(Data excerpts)
== Segment start ==

-- ==== Sys2Proof/Tests/Slice0.lean ====
section
/-! SUPPORT. Tests: expected values are the words and vectors of spec/ (95_test_vectors.md S1 to S14, V1 to V94, P1 to P5),
named in each test. The last part shows, for each statement that has hypotheses, values that meet them. -/

namespace Sys2Proof.Tests.Slice0

open Sys2Proof Sys2Proof.Machine Sys2Proof.Config

/-! ## Small states -/

/-- Every slot holds `p`; idle; both lines LOW. -/
def filled (p : Pixel) : State :=
  { State.reset with pix := Vector.replicate numPixels (some p), clk := .low, dat := .low }

/-- The same state in a transmit at `(k, j, ph)`. -/
def sendingAt (s : State) (k : Fin frameBytes) (j : Fin pulsesPerByte) (ph : Phase) : State :=
  { s with seq := .sending ⟨k, j, ph⟩ }

/-- The next state, where there is one. -/
def nextOf : Host.Outcome State Fault Refusal → Option State
  | .next t => some t
  | .fault _ => none
  | .refused _ => none

/-- The pixel (1, 2, 3) at brightness 9. -/
def dim : Pixel := ⟨1#8, 2#8, 3#8, 9#5⟩

/-- The pixel of S10, (10, 20, 30) at brightness 15. -/
def tenth : Pixel := ⟨10#8, 20#8, 30#8, 15#5⟩

/-! ## WellFormed: an ill-formed term for each check -/

/-- R79: the index field holds 0 to 255. -/
theorem test_wellFormed_index : Instr.wellFormed (.setbrt 255 0) = true ∧ Instr.wellFormed (.setbrt 256 0) = false ∧
    Instr.wellFormed (.setpix (-1) 0 0 0) = false := by decide

/-- R78: a number is a multiple of 1/65536. -/
theorem test_wellFormed_fraction : Instr.wellFormed (.setall 0 0 (mkRat 1 65536)) = true ∧
    Instr.wellFormed (.setall 0 0 (mkRat 1 3)) = false ∧ Instr.wellFormed (.setbrt 0 (mkRat 1 131072)) = false := by decide

/-- R78: the range of a field, V18 and V19, and one unit outside it. -/
theorem test_wellFormed_range : Instr.wellFormed (.setall (mkRat 2147483647 65536) (-32768) 0) = true ∧
    Instr.wellFormed (.setall 32768 0 0) = false ∧ Instr.wellFormed (.setalla 0 0 0 (mkRat (-2147483649) 65536)) = false := by
  decide

/-! ## Decoding, from words written out by the rules R76 to R82 and R72 to R74 -/

/-- V80. -/
theorem test_decode_init : decode 0x000000000000000000000000000000000001#144 = .op .init := by decide

/-- V84: SETPIX ignores field A; idx 0, R 0x01000000, G 0xFFFF0000, B 0x012CB333. -/
theorem test_decode_setpix : decode 0xFFFF8000012CB333FFFF0000010000000002#144 =
    .op (.setpix 0 256 (-1) (mkRat 19706675 65536)) := by decide

/-- P3 step 6: SETPIXA 5, 255, 0, 0, 1.0. -/
theorem test_decode_setpixa : decode 0x00010000000000000000000000FF00000503#144 = .op (.setpixa 5 255 0 0 1) := by decide

/-- P5 step 1: SETALL 1, 2, 3. -/
theorem test_decode_setall : decode 0x000000000003000000020000000100000004#144 = .op (.setall 1 2 3) := by decide

/-- P3 step 2: SETALLA 0, 0, 0, 0.1. -/
theorem test_decode_setalla : decode 0x0000199A0000000000000000000000000005#144 =
    .op (.setalla 0 0 0 (mkRat 6554 65536)) := by decide

/-- P5 step 2: SETBRT 5, -0.5. -/
theorem test_decode_setbrt : decode 0xFFFF80000000000000000000000000000506#144 = .op (.setbrt 5 (mkRat (-1) 2)) := by decide

/-- P3 step 4. -/
theorem test_decode_clear : decode 0x000000000000000000000000000000000007#144 = .op .clear := by decide

/-- P1 step 2. -/
theorem test_decode_xmit : decode 0x000000000000000000000000000000000008#144 = .op .xmit := by decide

/-- V86, V87: reserved opcodes. -/
theorem test_decode_illegal : decode 0#144 = .illegal 0x00#8 ∧ decode 9#144 = .illegal 0x09#8 := by decide

/-- R72: 32 zero bits. -/
theorem test_decode_wireStart : decodeTableWord 32 0 = some .wireStart := by decide

/-- V63: (1, 2, 3) at brightness 0 is sent as E0 03 02 01. -/
theorem test_decode_wirePixel : decodeTableWord 32 0xE0030201 = some (.wirePixel 0 3 2 1) := by decide

/-- R74: the byte 0xFF. -/
theorem test_decode_wireEnd : decodeTableWord 8 0xFF = some .wireEnd := by decide

/-- The words of R86 and P4 step 2. -/
theorem test_encode_commands :
    encode (.setpixa 3 10 20 30 (mkRat 1 2)) = .command 0x00008000001E000000140000000A00000303#144 ∧
    encode (.setpix 8 1 2 3) = .command 0x000000000003000000020000000100000802#144 := by decide

/-- V62 as 32 bits in wire order. -/
theorem test_encode_wirePixel :
    encode (.wirePixel 15 30 20 10) = .wire32 0b11101111000111100001010000001010#32 := by decide

/-- R87: ties go to the even unit, and 1.2 is written 0x00013333. -/
theorem test_fieldOf : fieldOf (mkRat 1 131072) = 0#32 ∧ fieldOf (mkRat 3 131072) = 2#32 ∧
    fieldOf (mkRat 6 5) = 0x00013333#32 := by decide

/-- R84 with P4 step 2 and P5 step 2; a wrong operand count and a negative index are no line. -/
theorem test_assemble : assembleLine "SETPIX 8, 1, 2, 3".toList = some 0x000000000003000000020000000100000802#144 ∧
    assembleLine "SETBRT 5, -0.5".toList = some 0xFFFF80000000000000000000000000000506#144 ∧
    assembleLine "SETBRT 5".toList = none ∧ assembleLine "SETBRT -1, 0.5".toList = none := by decide

/-! ## Numbers -/

/-- V4, V6, V9, V10, V13, V14. -/
theorem test_col8 : [col8 256, col8 (mkRat 3007 10), col8 (-1), col8 (mkRat (-1) 2), col8 (mkRat (-3) 2),
    col8 (mkRat (-2559) 10)] = [0#8, 44#8, 255#8, 0#8, 255#8, 1#8] := by decide

/-- V21, V22, V26, V28, V29, V31: truncation, not floor. -/
theorem test_brt5 : [brt5 1, brt5 (mkRat 1 2), brt5 (mkRat 6 5), brt5 (fieldValue 0x00000842#32),
    brt5 (fieldValue 0x00000843#32), brt5 (mkRat (-1) 2)] = [31#5, 15#5, 5#5, 0#5, 1#5, 17#5] := by decide

/-! ## One instruction each -/

/-- V41: INIT sets brightness too. -/
theorem test_init : (nextOf (exec .init (filled ⟨0, 0, 0, 3⟩))).map (fun t => (t.slot 0, t.slot 7, t.codes)) =
    some (some ⟨255, 255, 255, 31⟩, some ⟨255, 255, 255, 31⟩, [0#3]) := by decide

/-- V42: from reset a slot comes out at brightness 31, the others stay empty. -/
theorem test_setpix_empty : (nextOf (exec (.setpix 2 1 2 3) State.reset)).map (fun t => (t.slot 2, t.slot 1, t.codes)) =
    some (some ⟨1, 2, 3, 31⟩, none, [0#3]) := by decide

/-- P3 step 3: wraps, and keeps the brightness; V44: index 8 changes nothing. -/
theorem test_setpix_wraps :
    (nextOf (exec (.setpix 0 256 (-1) (mkRat 19706675 65536)) (filled ⟨0, 0, 0, 3⟩))).map (fun t => t.slot 0) =
      some (some ⟨0, 255, 44, 3⟩) ∧
    (nextOf (exec (.setpix 8 1 2 3) (filled dim))).map (fun t => (t.pix, t.codes)) = some ((filled dim).pix, [1#3]) := by decide

/-- V46 (S10). -/
theorem test_setpixa : (nextOf (exec (.setpixa 3 10 20 30 (mkRat 1 2)) State.reset)).map (fun t => (t.slot 3, t.codes)) =
    some (some tenth, [0#3]) := by decide

/-- V48: each slot keeps its own brightness. -/
theorem test_setall :
    (nextOf (exec (.setall 1 2 3) (State.reset.writeSlot 0 ⟨5, 5, 5, 7⟩))).map (fun t => (t.slot 0, t.slot 7)) =
      some (some ⟨1, 2, 3, 7⟩, some ⟨1, 2, 3, 31⟩) := by decide

/-- P3 step 2. -/
theorem test_setalla : (nextOf (exec (.setalla 0 0 0 (mkRat 6554 65536)) State.reset)).map (fun t => (t.slot 0, t.slot 7)) =
    some (some ⟨0, 0, 0, 3⟩, some ⟨0, 0, 0, 3⟩) := by decide

/-- V50, and P5 step 2 for a negative fraction. -/
theorem test_setbrt :
    (nextOf (exec (.setbrt 7 (mkRat 78643 65536)) (filled ⟨255, 255, 255, 31⟩))).map (fun t => (t.slot 7, t.slot 6)) =
      some (some ⟨255, 255, 255, 5⟩, some ⟨255, 255, 255, 31⟩) ∧
    (nextOf (exec (.setbrt 5 (mkRat (-1) 2)) (filled dim))).map (fun t => t.slot 5) = some (some ⟨1, 2, 3, 17⟩) := by decide

/-- V51, V52: the index is checked before the slot. -/
theorem test_setbrt_faults : (nextOf (exec (.setbrt 1 (mkRat 1 2)) State.reset)).map State.codes = some [2#3] ∧
    (nextOf (exec (.setbrt 9 (mkRat 1 2)) State.reset)).map State.codes = some [1#3] := by decide

/-- V53, V54. -/
theorem test_clear : (nextOf (exec .clear (filled ⟨0, 0, 0, 3⟩))).map (fun t => t.slot 4) = some (some ⟨255, 255, 255, 3⟩) ∧
    (nextOf (exec .clear State.reset)).map (fun t => t.slot 4) = some (some ⟨255, 255, 255, 31⟩) := by decide

/-- V90: slot 5 is empty. -/
theorem test_xmit_empty_slot :
    (nextOf (exec .xmit { filled dim with pix := (filled dim).pix.set 5 none })).map
      (fun t => (t.responses, t.seq, t.trace)) = some ([.fault (.pixelNotInitialized 5)], .idle, []) := by decide

/-- R138: an accepted XMIT is at (0, 0, 0), with no event and no response yet. -/
theorem test_xmit_starts : (nextOf (exec .xmit (filled dim))).map (fun t => (t.busy, t.seq == .sending SeqPos.start, t.codes)) =
    some (true, true, []) := by decide

/-- V75, V91: the 4th write, the data write of bit 1, is (DAT, LOW); it fails. -/
theorem test_wireStart : (nextOf (exec .wireStart (sendingAt { filled dim with port := [.fail] } ⟨0, by decide⟩ ⟨1, by decide⟩
    .data))).map (fun t => (t.trace, t.codes, t.seq)) = some ([⟨.dat, .low⟩], [3#3], .idle) := by decide

/-- V62, V76: bit 3 of the header byte 0xEF is 0, bit 4 is 1. -/
theorem test_wirePixel :
    (nextOf (exec (.wirePixel 15 30 20 10) (sendingAt (filled tenth) ⟨4, by decide⟩ ⟨3, by decide⟩ .data))).map
      (fun t => (t.trace, t.dat)) = some ([⟨.dat, .low⟩], .low) ∧
    (nextOf (exec (.wirePixel 15 30 20 10) (sendingAt (filled tenth) ⟨4, by decide⟩ ⟨4, by decide⟩ .data))).map
      (fun t => (t.trace, t.dat)) = some ([⟨.dat, .high⟩], .high) := by decide

/-- V93: a clock-LOW write (number 500) that never returns. -/
theorem test_wirePixel_never :
    (nextOf (exec (.wirePixel 9 3 2 1) (sendingAt { filled dim with port := [.never] } ⟨20, by decide⟩ ⟨6, by decide⟩
      .clockLow))).map (fun t => (t.trace, t.codes, t.busy, t.portStuck)) = some ([⟨.clk, .low⟩], [], true, true) := by decide

/-- V77: the last write ends the command, with CLK LOW. -/
theorem test_wireEnd :
    (nextOf (exec .wireEnd (sendingAt { filled dim with clk := .high, dat := .high } ⟨36, by decide⟩ ⟨7, by decide⟩
      .clockLow))).map (fun t => (t.clk, t.dat, t.seq, t.codes)) = some (.low, .high, .idle, [0#3]) := by decide

/-! ## The step, decoder and reset -/

/-- Every command row runs as the first step after reset: its response, P4 steps 1 to 4 among them. -/
theorem test_withFetchWord_commands :
    ([0x01, 0x02, 0x03, 0x04, 0x05, 0x06, 0x07, 0x08, 0x00].map fun w =>
      (nextOf (step (State.reset.withFetchWord 144 w))).map State.codes) =
    [some [0#3], some [0#3], some [0#3], some [0#3], some [0#3], some [2#3], some [0#3], some [2#3], some [4#3]] := by decide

== Segment end ==

ACTIVITY:
The lines you need are those containing "holds"; find them in the records and copy them.

EXERCISE ANSWER:
/-- Every slot holds `p`; idle; both lines LOW. -/
/-- R79: the index field holds 0 to 255. -/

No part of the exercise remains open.